My poor self suffered from constipation for 1 whole week!i cnt stand it animore that i went to the doctor yest nite accompanied by aunty dada.i was given 1 day mc.by rite..i wanna go skul since its the first day all of us doin the character design.another sem of stress..only seven freakin weeks to ma exam..haiz..life is realli stressful.
Hotsytotsy has been werkin dese days.less of him..n more of missing him.Nab's been quiet..guess her busy werkin schedule is the answer.ive been a bugger to sheena..buggin her for the picxies..but she didnt reply.hmm...maybe shes bz also..?if ya reading tis..pass me the pics aite..

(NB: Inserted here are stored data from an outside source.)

-- ==== Sys2Proof/Machine/Operands.lean ====
section
/-! DEFINITION. The operand forms of the management port: the range check of each argument field, and the byte layouts of results (R160, R161, R167, R168). -/

namespace Sys2Proof.Machine

/-! ### Argument fields: `none` where the value is outside its range (R168) -/

/-- A context number, 0 to 7. -/
def asCtx (b : Byte) : Option CtxNum := if h : b.toNat < 8 then some ⟨b.toNat, h⟩ else none

/-- A source number, 0 to 3. -/
def asSource (b : Byte) : Option SrcNum := if h : b.toNat < 4 then some ⟨b.toNat, h⟩ else none

/-- A guard index or a STAT selection, 0 to 7. -/
def asEight (b : Byte) : Option (Fin 8) := if h : b.toNat < 8 then some ⟨b.toNat, h⟩ else none

/-- A region index, 0 to 15. -/
def asSixteen (b : Byte) : Option (Fin 16) := if h : b.toNat < 16 then some ⟨b.toNat, h⟩ else none

/-- A word address, at most 0x3FFFFF. -/
def asAddr (x : WideAddr) : Option Addr := if x.toNat ≤ 0x3FFFFF then some (x.setWidth 22) else none

/-- A flag, 0 or 1. -/
def asBool (b : Byte) : Option Bool := if b = 0#8 then some false else if b = 1#8 then some true else none

/-- A region mode (R61). -/
def asRegionMode (b : Byte) : Option RegionMode :=
  if b = 0#8 then some .pass else if b = 1#8 then some .journal else if b = 2#8 then some .journalRequired
  else if b = 3#8 then some .readonly else none

/-- A guard trigger (R114). -/
def asTrigger (b : Byte) : Option Trigger :=
  if b = 0#8 then some .onBreak else if b = 1#8 then some .onMake else if b = 2#8 then some .onBoth else none

/-- A guard action (R114). -/
def asAction (b : Byte) : Option GuardAction :=
  if b = 0#8 then some .note else if b = 1#8 then some .rollbackWriter else if b = 2#8 then some .holdCommit else none

/-- A guard's bound field: 0 to 7, or 8 for ANY (R114). -/
def asBound (b : Byte) : Option (Option CtxNum) := if b = 8#8 then some none else (asCtx b).map some

/-- A JFULL policy (R81). -/
def asJFull (b : Byte) : Option JFull :=
  if b = 0#8 then some .hold else if b = 1#8 then some .refuse else if b = 2#8 then some .abort else none

/-- A refusal group (R127). -/
def asGroup (b : Byte) : Option Group :=
  if b = 0#8 then some .conflict else if b = 1#8 then some .capacity else if b = 2#8 then some .policy else none

/-- A counter hold mode (R128). -/
def asHoldMode (b : Byte) : Option HoldMode :=
  if b = 0#8 then some .saturate else if b = 1#8 then some .roll else none

/-- The arguments of SET_REGION after the index (R63): `none` where any is out of range or base is
greater than limit. -/
def asRegion (enable mode : Byte) (base limit : WideAddr) : Option Region := do
  let e ← asBool enable
  let m ← asRegionMode mode
  let b ← asAddr base
  let l ← asAddr limit
  if b.toNat ≤ l.toNat then some ⟨e, m, b, l⟩ else none

/-- The arguments of SET_GUARD after the index (R116), with the state the taken command gives the entry. -/
def asGuard (enable : Byte) (addr : WideAddr) (expected mask : Word) (trigger action bound : Byte) : Option Guard := do
  let e ← asBool enable
  let a ← asAddr addr
  let t ← asTrigger trigger
  let act ← asAction action
  let b ← asBound bound
  some ⟨e, a, expected, mask, t, act, b, if e then .arming else .unarmed⟩

/-- The seven values of SET_LIMITS (R161). -/
def asLimits (qseg qclm : BitVec 16) (jfull : Byte) (holdlim idlelim : BitVec 16) (lowwater tbdiv : Byte) :
    Option Limits := do
  let j ← asJFull jfull
  if 1 ≤ qseg.toNat ∧ qseg.toNat ≤ 256 ∧ 1 ≤ qclm.toNat ∧ qclm.toNat ≤ 512 ∧ 1 ≤ holdlim.toNat ∧
      holdlim.toNat ≤ 4095 ∧ 1 ≤ tbdiv.toNat then
    some ⟨qseg.toNat, qclm.toNat, j, holdlim.toNat, idlelim.toNat, lowwater.toNat, tbdiv.toNat⟩
  else none

/-- The arguments of SET_GEOMETRY (R21). -/
def asGeometry (jbase : WideAddr) (nseg : BitVec 16) : Option (Addr × Nat) := do
  let j ← asAddr jbase
  if j.toNat % 64 = 0 ∧ 16 ≤ nseg.toNat ∧ nseg.toNat ≤ 256 ∧
      j.toNat + nseg.toNat * Config.segmentWords ≤ Config.memoryWords then
    some (j, nseg.toNat)
  else none

/-- The settings of SET_ACCOUNTING (R129). -/
def asSettings (threshold holdMode actions : Byte) : Option GroupSettings := do
  let h ← asHoldMode holdMode
  if threshold ≠ 0#8 ∧ actions.toNat ≤ 7 then some ⟨threshold, h, actions.setWidth 3⟩ else none

/-! ### Codes in results -/

/-- The code of a device mode (R138). -/
def Mode.code : Mode → Byte
  | .gated => 0#8
  | .formatting => 1#8
  | .recovering => 2#8
  | .run => 3#8
  | .frozen => 4#8

/-- The code of a cause (R3). -/
def Cause.code : Cause → Byte
  | .abortCmd => 1#8
  | .idle => 2#8
  | .guard => 3#8
  | .capacity => 4#8
  | .threshold => 5#8
  | .recovery => 6#8

/-- The code of a context state (R3). -/
def Context.stateCode : Context → Byte
  | .free => 0#8
  | .active (.opened _) _ => 1#8
  | .active .committing _ => 2#8
  | .active (.rollingBack _) _ => 3#8
  | .active (.faulted _ _) _ => 4#8
  | .active .discarding _ => 5#8

/-- The code of a fault kind (R3). -/
def FaultKind.code : FaultKind → Byte
  | .check => 1#8
  | .foreign => 2#8
  | .short => 3#8
  | .chain => 4#8

/-- The code of a fault origin (R3). -/
def FaultOrigin.code : FaultOrigin → Byte
  | .live => 0#8
  | .recovery => 1#8

/-- The code of a region mode (R61). -/
def RegionMode.code : RegionMode → Byte
  | .pass => 0#8
  | .journal => 1#8
  | .journalRequired => 2#8
  | .readonly => 3#8

/-- The code of a trigger (R114). -/
def Trigger.code : Trigger → Byte
  | .onBreak => 0#8
  | .onMake => 1#8
  | .onBoth => 2#8

/-- The code of a guard action (R114). -/
def GuardAction.code : GuardAction → Byte
  | .note => 0#8
  | .rollbackWriter => 1#8
  | .holdCommit => 2#8

/-- The code of a guard state (R114). -/
def GuardState.code : GuardState → Byte
  | .unarmed => 0#8
  | .arming => 1#8
  | .isMatch => 2#8
  | .isMismatch => 3#8

/-- The code of a JFULL policy (R81). -/
def JFull.code : JFull → Byte
  | .hold => 0#8
  | .refuse => 1#8
  | .abort => 2#8

/-- The code of a counter hold mode (R128). -/
def HoldMode.code : HoldMode → Byte
  | .saturate => 0#8
  | .roll => 1#8

/-- A yes-or-no field (R168). -/
def flagByte (b : Bool) : Byte := if b then 1#8 else 0#8

/-- A one-byte number. -/
def byte1 (n : Nat) : Byte := BitVec.ofNat 8 n

/-- A two-byte number, most significant byte first. -/
def num16 (n : Nat) : List Byte := be16 (BitVec.ofNat 16 n)

/-- A word address in three bytes. -/
def addr24 (a : Addr) : List Byte := be24 (a.setWidth 24)

/-- A one-byte field that may be absent: all ones then (R168). -/
def orNone (o : Option Byte) : Byte := o.getD 0xFF#8

/-- A two-byte field that may be absent: all ones then (R168). -/
def orNone16 (o : Option Nat) : List Byte := (o.map num16).getD [0xFF#8, 0xFF#8]

/-! ### Results -/

/-- The 12 bytes of an event record (R167). -/
def Event.bytes (e : Event) : List Byte :=
  [byte1 e.kind.code, e.seq, orNone (e.ctx.map fun c => byte1 c.val), orNone (e.src.map fun i => byte1 i.val),
   orNone e.code, e.mode.code] ++ be16 e.count ++
  (match e.addr with
   | some a => be32 (a.setWidth 32)
   | none => [0xFF#8, 0xFF#8, 0xFF#8, 0xFF#8])

/-- The 11 bytes of GET_LIMITS (R161). -/
def Limits.bytes (l : Limits) : List Byte :=
  num16 l.qseg ++ num16 l.qclm ++ [l.jfull.code] ++ num16 l.holdlim ++ num16 l.idlelim ++ [byte1 l.lowwater, byte1 l.tbdiv]

/-- The 8 bytes of GET_REGION (R63). -/
def Region.bytes (r : Region) : List Byte := [flagByte r.enable, r.mode.code] ++ addr24 r.base ++ addr24 r.limit

/-- The 16 bytes of GET_GUARD (R117). -/
def Guard.bytes (g : Guard) : List Byte :=
  [flagByte g.enable] ++ addr24 g.addr ++ be32 g.expected ++ be32 g.mask ++
  [g.trigger.code, g.action.code, (g.bound.map fun c => byte1 c.val).getD 8#8, g.state.code]

/-- The 16 bytes of GET_COUNTERS (R137). -/
def State.counterBytes (s : State) (i : SrcNum) : List Byte :=
  [(s.counter i .conflict).value, flagByte (s.counter i .conflict).reached,
   (s.counter i .capacity).value, flagByte (s.counter i .capacity).reached,
   (s.counter i .policy).value, flagByte (s.counter i .policy).reached,
   flagByte (s.source i).fenced,
   (s.settings .conflict).threshold, (s.settings .conflict).holdMode.code, (s.settings .conflict).actions.setWidth 8,
   (s.settings .capacity).threshold, (s.settings .capacity).holdMode.code, (s.settings .capacity).actions.setWidth 8,
   (s.settings .policy).threshold, (s.settings .policy).holdMode.code, (s.settings .policy).actions.setWidth 8]

/-- The cause, present in ROLLING_BACK and FAULTED (R1). -/
def Context.cause : Context → Option Cause
  | .active (.rollingBack k) _ => some k
  | .active (.faulted k _) _ => some k
  | _ => none

/-- The fault fields, present in FAULTED (R1). -/
def Context.fault : Context → Option FaultInfo
  | .active (.faulted _ f) _ => some f
  | _ => none

/-- Idle remaining, present in OPEN while a timer runs (R1). -/
def Context.idle : Context → Option Idle
  | .active (.opened t) _ => t
  | _ => none

/-- The position of a context in the engine queue, 1 for the head (R20). -/
def queuePos : List QueueEntry → CtxNum → Option Nat
  | [], _ => none
  | q :: t, c => if q.ctx = c then some 1 else (queuePos t c).map (· + 1)

/-- The 29 bytes of GET_CONTEXT (R20, R168).  Fields absent in the context's state are all ones, idle
remaining is 0 when absent. -/
def State.contextBytes (s : State) (c : CtxNum) : List Byte :=
  let x := s.ctx c
  let e := x.epoch
  let f := x.fault
  let p := f.bind (·.pos)
  [byte1 c.val, x.stateCode, orNone (e.map fun e => byte1 e.source.val)] ++
  orNone16 (e.map fun e => e.seq.toNat) ++
  [orNone (x.cause.map (·.code))] ++
  orNone16 (e.map fun e => e.chain.length) ++
  orNone16 (e.bind fun e => e.chain.head?.map (·.seg)) ++
  orNone16 (e.bind fun e => e.chain.getLast?.map (·.seg)) ++
  [orNone (e.map fun e => byte1 e.fill), orNone (e.map fun e => flagByte e.headerWritten),
   orNone (e.map fun e => flagByte e.markerWritten)] ++
  orNone16 (e.map fun _ => s.claimsHeld c) ++
  orNone16 (e.map fun e => e.preWritten) ++
  orNone16 (e.map fun e => e.restored) ++
  num16 ((x.idle.map (·.ms)).getD 0) ++
  [orNone ((queuePos s.queue c).map byte1), orNone (f.map (·.kind.code)), orNone (f.map (·.origin.code))] ++
  orNone16 (p.map (·.seg)) ++
  [orNone (p.map fun p => byte1 p.slot)]

end Sys2Proof.Machine
end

Ive been eyeing this clothes from the net.Cnt wait to get them once ive money.one bad thing bt me..wen ive enuff bucks..ill eneded up not knowing whic to buy..or if i noe which one to buy..ill end up saving the money n spent it on sumthing i dun need..haha..thats me.
im much of a saver..i hate to be spend ma money unnecessary.i wuldnt pay for a lipgloss thta cost me 20 over dollars..esp wen im juz buyin it for the brand.All this things been spoilt by mama.shes the one whu provides me wif all this stuffs..
if not for her..i wuldnt bother buyin all dose.
i hate to boast bt having this n that.im grateful for wad i have...n am...i dunwan to fight with others juz to be the best n haf the best things but zero talent!i pay for cheap..n ncice stuffs even without brand..
sumtimes i feel ma life was kinda empty.ppl took me for granted.Wen dey need me..dey will b super good to me...but wen dey dont..u wun imagine wad dey did to me.But ill juz sit n smile..i hate to point out others mistake..i want them to realise it for themselves..but sum...dont..dey think dey own this world...us ppl...n took everyone for granted.
i was reading the straits times wen dey pointed out bt being in an ite.ITE student cn now lift their heads high...
be4 im in ite..i never deny that i do feel inferior if im in an ite.most of ma frens r in jc...poly...art skul..whereas me..im stuck here.
But i kinda feel satisfied that student in ite cn do better den those in art skul.so..i dun c y sum ppl r trying so hard to diffrenciate the ite students frm the rest?
They underestimate the abilities of an ite student to one whus in an art skul.(im tokin here more bt ma course related)
For me...sum in the art skul has no talent n yet they r in an art skul...bull isnt it?but for those whus talent r there...deserves to be in.;)
but if u only go to a skul becuz of its name..i think ure choosing a wrong path.
im noting against this.i,too wans to futher ma studies in an art institute.
oh ya..i dunno y everyone is avoidin me...did i offend u ppl?